- _Dataset entries_:
------------

-- ==== Sys2Proof/Machine/Flags.lean ====
section
/-! DEFINITION. Every derived flag and the STATUS word (spec/10_state.md R25, R27, R30, R41;
spec/41_lifecycle.md R141; spec/60_exceptions.md R260). RTE has no arithmetic condition code
(R50). -/

namespace Sys2Proof.Machine

/-- The value of `CONN_STATE` (R30). -/
def ConnState.bits : ConnState → BitVec 3
  | .closed => 0
  | .listen => 1
  | .synSent => 2
  | .synReceived => 3
  | .established => 4
  | .closing => 5

/-- The value of `XFER` (R30). -/
def Xfer.bits : Xfer → BitVec 3
  | .idle => 0
  | .sendSaw => 1
  | .sendGbn => 2
  | .sendSr => 3
  | .recvSaw => 4
  | .recvGbn => 5
  | .recvSr => 6

/-- The value of a result code (R260). -/
def ResultCode.bits : ResultCode → BitVec 4
  | .ok => 0x0
  | .errIllegal => 0x1
  | .errBusy => 0x2
  | .errState => 0x3
  | .errProto => 0x4
  | .errConfig => 0x5
  | .errRange => 0x6
  | .errBindInvalid => 0x7
  | .errBindInUse => 0x8
  | .errResource => 0x9
  | .connectFail => 0xA
  | .rxOverflow => 0xB

/-- The codes with which R261 refuses a command; the environment's answers and the completions have
others (R147, R149, R260). -/
def ResultCode.isRefusal : ResultCode → Bool
  | .ok => false
  | .errIllegal => true
  | .errBusy => true
  | .errState => true
  | .errProto => true
  | .errConfig => true
  | .errRange => true
  | .errBindInvalid => false
  | .errBindInUse => false
  | .errResource => false
  | .connectFail => false
  | .rxOverflow => false

/-- XFER is one of the three sender engines. -/
def Xfer.isSend : Xfer → Bool
  | .idle => false
  | .sendSaw => true
  | .sendGbn => true
  | .sendSr => true
  | .recvSaw => false
  | .recvGbn => false
  | .recvSr => false

/-- XFER is one of the three receivers (`RECV_*`). -/
def Xfer.isRecv : Xfer → Bool
  | .idle => false
  | .sendSaw => false
  | .sendGbn => false
  | .sendSr => false
  | .recvSaw => true
  | .recvGbn => true
  | .recvSr => true

/-- `BUSY` (R27). -/
def busy (s : State) : Bool :=
  match s.connState with
  | .listen => true
  | .synSent => true
  | .synReceived => true
  | .closed => s.xfer != .idle
  | .established => s.xfer != .idle
  | .closing => s.xfer != .idle

/-- `rx_ready` (R141). -/
def rxReady (s : State) : Bool :=
  s.sockOpen &&
    match s.connState with
    | .listen => true
    | .synSent => true
    | .synReceived => true
    | .closing => true
    | .established => s.xfer != .idle
    | .closed => s.linger

/-- The states in which a consumed datagram that does not end the wait re-arms the timer (R144). -/
def waitRestarts (s : State) : Bool :=
  match s.connState with
  | .listen => true
  | .synSent => true
  | .synReceived => true
  | .closing => true
  | .established => s.xfer == .sendSaw || s.xfer == .sendGbn
  | .closed => false

/-- The number of payload bytes a map of byte strings holds. -/
def mapBytes (m : OffsetMap (List Byte)) : Nat := (m.map (fun e => e.2.length)).sum

/-- `RXBYTES` (R41). -/
def rxBytes (s : State) : Nat := mapBytes s.rxBuf + mapBytes s.ooo

/-- `Done()` (42_sender.md R191). -/
def sendDone (s : State) : Bool := s.nxt == s.txLen && s.sndBuf.isEmpty

/-- `STATUS` (R25): the fields from bit 31 down to bit 0. -/
def statusWord (s : State) : Word :=
  (0 : BitVec 16) ++ BitVec.ofBool s.tmrArmed ++ BitVec.ofBool s.cfgValid
    ++ BitVec.ofBool s.rxOvf ++ BitVec.ofBool s.linger ++ BitVec.ofBool s.sockOpen
    ++ s.xfer.bits ++ s.connState.bits ++ BitVec.ofBool (busy s) ++ s.code.bits

end Sys2Proof.Machine
end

------------

- _What to work on_: An exact repeat of all the records is required.

- _Answer section_:
-- ==== Sys2Proof/Machine/Flags.lean ====
section
/-! DEFINITION. Every derived flag and the STATUS word (spec/10_state.md R25, R27, R30, R41;
spec/41_lifecycle.md R141; spec/60_exceptions.md R260). RTE has no arithmetic condition code
(R50). -/

namespace Sys2Proof.Machine

/-- The value of `CONN_STATE` (R30). -/
def ConnState.bits : ConnState → BitVec 3
  | .closed => 0
  | .listen => 1
  | .synSent => 2
  | .synReceived => 3
  | .established => 4
  | .closing => 5

/-- The value of `XFER` (R30). -/
def Xfer.bits : Xfer → BitVec 3
  | .idle => 0
  | .sendSaw => 1
  | .sendGbn => 2
  | .sendSr => 3
  | .recvSaw => 4
  | .recvGbn => 5
  | .recvSr => 6

/-- The value of a result code (R260). -/
def ResultCode.bits : ResultCode → BitVec 4
  | .ok => 0x0
  | .errIllegal => 0x1
  | .errBusy => 0x2
  | .errState => 0x3
  | .errProto => 0x4
  | .errConfig => 0x5
  | .errRange => 0x6
  | .errBindInvalid => 0x7
  | .errBindInUse => 0x8
  | .errResource => 0x9
  | .connectFail => 0xA
  | .rxOverflow => 0xB

/-- The codes with which R261 refuses a command; the environment's answers and the completions have
others (R147, R149, R260). -/
def ResultCode.isRefusal : ResultCode → Bool
  | .ok => false
  | .errIllegal => true
  | .errBusy => true
  | .errState => true
  | .errProto => true
  | .errConfig => true
  | .errRange => true
  | .errBindInvalid => false
  | .errBindInUse => false
  | .errResource => false
  | .connectFail => false
  | .rxOverflow => false

/-- XFER is one of the three sender engines. -/
def Xfer.isSend : Xfer → Bool
  | .idle => false
  | .sendSaw => true
  | .sendGbn => true
  | .sendSr => true
  | .recvSaw => false
  | .recvGbn => false
  | .recvSr => false

/-- XFER is one of the three receivers (`RECV_*`). -/
def Xfer.isRecv : Xfer → Bool
  | .idle => false
  | .sendSaw => false
  | .sendGbn => false
  | .sendSr => false
  | .recvSaw => true
  | .recvGbn => true
  | .recvSr => true

/-- `BUSY` (R27). -/
def busy (s : State) : Bool :=
  match s.connState with
  | .listen => true
  | .synSent => true
  | .synReceived => true
  | .closed => s.xfer != .idle
  | .established => s.xfer != .idle
  | .closing => s.xfer != .idle

/-- `rx_ready` (R141). -/
def rxReady (s : State) : Bool :=
  s.sockOpen &&
    match s.connState with
    | .listen => true
    | .synSent => true
    | .synReceived => true
    | .closing => true
    | .established => s.xfer != .idle
    | .closed => s.linger

/-- The states in which a consumed datagram that does not end the wait re-arms the timer (R144). -/
def waitRestarts (s : State) : Bool :=
  match s.connState with
  | .listen => true
  | .synSent => true
  | .synReceived => true
  | .closing => true
  | .established => s.xfer == .sendSaw || s.xfer == .sendGbn
  | .closed => false

/-- The number of payload bytes a map of byte strings holds. -/
def mapBytes (m : OffsetMap (List Byte)) : Nat := (m.map (fun e => e.2.length)).sum

/-- `RXBYTES` (R41). -/
def rxBytes (s : State) : Nat := mapBytes s.rxBuf + mapBytes s.ooo

/-- `Done()` (42_sender.md R191). -/
def sendDone (s : State) : Bool := s.nxt == s.txLen && s.sndBuf.isEmpty

/-- `STATUS` (R25): the fields from bit 31 down to bit 0. -/
def statusWord (s : State) : Word :=
  (0 : BitVec 16) ++ BitVec.ofBool s.tmrArmed ++ BitVec.ofBool s.cfgValid
    ++ BitVec.ofBool s.rxOvf ++ BitVec.ofBool s.linger ++ BitVec.ofBool s.sockOpen
    ++ s.xfer.bits ++ s.connState.bits ++ BitVec.ofBool (busy s) ++ s.code.bits

end Sys2Proof.Machine
end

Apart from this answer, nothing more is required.